- Episode no.: Season 3 Episode 12
- Directed by: Kim Manners
- Written by: Darin Morgan
- Production code: 3X12
- Original air date: January 5, 1996
- Running time: 44 minutes

Guest appearances
- Bobbie Phillips as Dr. Bambi Berenbaum; Raye Birk as Dr. Jeff Eckerle; Dion Anderson as Sheriff Frass; Bill Dow as Dr. Rick Newton; Alex Bruhanski as Dr. Bugger; Ken Kramer as Dr. Alexander Ivanov;

Episode chronology
| ← Previous "Revelations" | Next → "Syzygy" |
- The X-Files season 3

= War of the Coprophages =

"War of the Coprophages" is the twelfth episode of the third season of the science fiction television series The X-Files. It premiered on the Fox network on January 5, 1996. It was written by Darin Morgan, and directed by Kim Manners. The episode is a "Monster-of-the-Week" story, a stand-alone plot which is unconnected to the series' wider mythology. "War of the Coprophages" earned a Nielsen household rating of 10.1, being watched by 16.32 million people in its initial broadcast. The episode received mostly positive reviews from critics, who praised its humorous tone.
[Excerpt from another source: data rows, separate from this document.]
/-- Writes bytes by their offset in content that lies in runs of pages. -/
def putCells (unit : Nat) (m : Mem) (runs : List (Nat × Nat)) (l : List (Nat × Byte)) : Mem :=
  l.foldl (fun m c => Mem.put m (runAddr unit runs c.1) c.2) m

/-- Copies content to runs of pages: they hold the cells and, where the content lists nothing, zero. [log 137: DESIGN CHOICE] -/
def copyCells (unit : Nat) (m : Mem) (runs : List (Nat × Nat)) (l : List (Nat × Byte)) : Mem :=
  putCells unit ((runPages runs).foldl (fun m p => Mem.clear m (p * unit) unit) m) runs l

/-- Reads a tier's memory, and its page size. -/
def State.tierMem (s : State) (t : Tier) : Mem := if t = .sdram then s.sdram else s.canopy
def tierUnit (t : Tier) : Nat := if t = .sdram then sdramPage else canopyPage

/-- Replaces a tier's memory. [log 137: DESIGN CHOICE] -/
def State.setTierMem (s : State) (t : Tier) (m : Mem) : State := if t = .sdram then { s with sdram := m } else { s with canopy := m }

/-- The end of what covers a page of packed instruction streams, moves' destinations included. -/
def State.streamEnd (s : State) (page : Nat) : Nat :=
  let segs := s.forest.segs.filterMap fun x => (x.streamIn page).map (·.2)
  let moves := s.forest.moves.filterMap fun m =>
    ((s.segAt m.seg m.gen).bind fun x => rangeIn m.ipages m.ioff (8 * x.iwords) page).map (·.2)
  maxOf (segs ++ moves)

/-- A place for an instruction stream: behind the streams of an instruction page that has room for it, or on pages of its own
in at most 8 extents (R140). [log 34: DESIGN CHOICE] -/
def State.streamPlace (s : State) (bytes : Nat) (avoid : List Nat) : Option (List (Nat × Nat) × Nat) :=
  let pages := (s.forest.segs.flatMap fun x => runPages x.ipages).filter fun p => s.pageOpen 2 p && !avoid.contains (p / 64)
  match pages.find? fun p => decide (s.streamEnd p + bytes ≤ canopyPage) with
  | some p => some ([(p, 1)], s.streamEnd p)
  | none => (s.canopyRuns 2 (pagesFor bytes canopyPage) 8 avoid).map fun r => (r, 0)

/-- The bytes a segment's instruction stream lists, by their offset in it. -/
def State.streamCells (s : State) (x : Seg) : List (Nat × Byte) :=
  ((runCells canopyPage s.canopy x.ipages).filter fun c => decide (x.ioff ≤ c.1) && decide (c.1 < x.ioff + 8 * x.iwords)).map
    fun c => (c.1 - x.ioff, c.2)

/-- Copies an instruction stream to its place. -/
def putStream (m : Mem) (runs : List (Nat × Nat)) (off n : Nat) (cells : List (Nat × Byte)) : Mem :=
  putCells canopyPage (clearRange m runs off n) runs (cells.map fun c => (off + c.1, c.2))

/-- Zeroes a segment's instruction stream where it lies. -/
def State.clearStream (s : State) (x : Seg) : State := { s with canopy := clearRange s.canopy x.ipages x.ioff (8 * x.iwords) }

/-- Zeroes and frees the pages of a buffer (R145, R152). -/
def State.freePlace (s : State) (p : Place) : State := s.zeroPages p.sdram p.pages

/-! ## Bandwidth limits of a placement (R143 to R145) -/

/-- The bursts whose shares a move of a segment must leave room for: those that count, and every burst that holds it (R144). -/
def State.holders (s : State) (x : Seg) : List Burst :=
  s.bursts.filter fun b => b.stage != .declared || b.reach.contains (x.id, x.gen)

/-- Whether a held segment may lie where a move would put it: every bank of its new place can take the shares, and the Canopy
budget where it is promoted (R144). -/
def State.moveFits (s : State) (x : Seg) (m : Move) : Bool :=
  let s' := s.modSeg x.id x.gen fun x => { x with tier := m.tier, pages := m.pages, ipages := m.ipages, ioff := m.ioff }
  let banks := (((if m.tier = .canopy then runPages m.pages else []) ++ runPages m.ipages).map (· / 64)).dedup
  (banks.all fun k => decide (((s'.holders x).map fun o => s'.bankShare o k).sum ≤ 16 * 500)) &&
    (x.tier == m.tier || decide (((s'.holders x).map fun o => s'.tierShare o .canopy).sum ≤ 16 * tierBudget .canopy))

/-! ## Moves (R145, R146) -/

/-- The moves in progress: at most four (R145). -/
def Forest.started (f : Forest) : List Move := f.moves.take 4

/-- Whether a segment has a move. -/
def State.moving (s : State) (x : Seg) : Bool := s.forest.moves.any fun m => decide (m.seg = x.id) && decide (m.gen = x.gen)

/-- Begins a move, or lets it wait for one of the four in progress. [log 33: DESIGN CHOICE] -/
def State.addMove (s : State) (m : Move) : State :=
  let s := if m.tier = .canopy then s.takePages 2 m.pages else s
  let s := s.takePages 2 m.ipages
  { s with forest := { s.forest with moves := s.forest.moves ++ [m] } }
The show centers on FBI special agents Fox Mulder (David Duchovny) and Dana Scully (Gillian Anderson) who work on cases linked to the paranormal, called X-Files. In this episode, Mulder investigates a small town plagued by deaths in which the bodies are found covered in cockroaches. Working from home, Scully has scientific explanations for all of them, but Mulder—at the crime scene with an attractive bug expert—suspects the insects may not be organic, or earthly.

"War of the Coprophages" was Darin Morgan's third episode, after the second-season episode "Humbug" and season three's "Clyde Bruckman's Final Repose". In order to achieve the effect of a cockroach infestation, the show used around three hundred cockroaches for the episode in addition to extremely detailed rubber cockroach props and "piles and piles" of faux-dung. The episode's title is a reference to the famous novel The War of the Worlds by H.G. Wells, as well as its 1938 radio adaptation by Orson Welles. The character Dr. Berenbaum is named for entomologist May Berenbaum.

== Plot ==
In Miller's Grove, Massachusetts, an exterminator inspects the basement of Dr. Jeff Eckerle, having been hired to eradicate a cockroach infestation. As the exterminator attempts to crush a roach underfoot, he collapses from anaphylaxis while the roach crawls out from under his boot, unscathed. When Eckerle returns, he finds the exterminator's body covered with roaches. Fox Mulder (David Duchovny) is coincidentally nearby, investigating reported UFO sightings in Miller's Grove. While on the phone with Dana Scully (Gillian Anderson), he is approached by the local sheriff, Frass, who reveals that a series of "roach attacks" have taken place in the town. Frass allows Mulder onto the scene at Eckerle's residence.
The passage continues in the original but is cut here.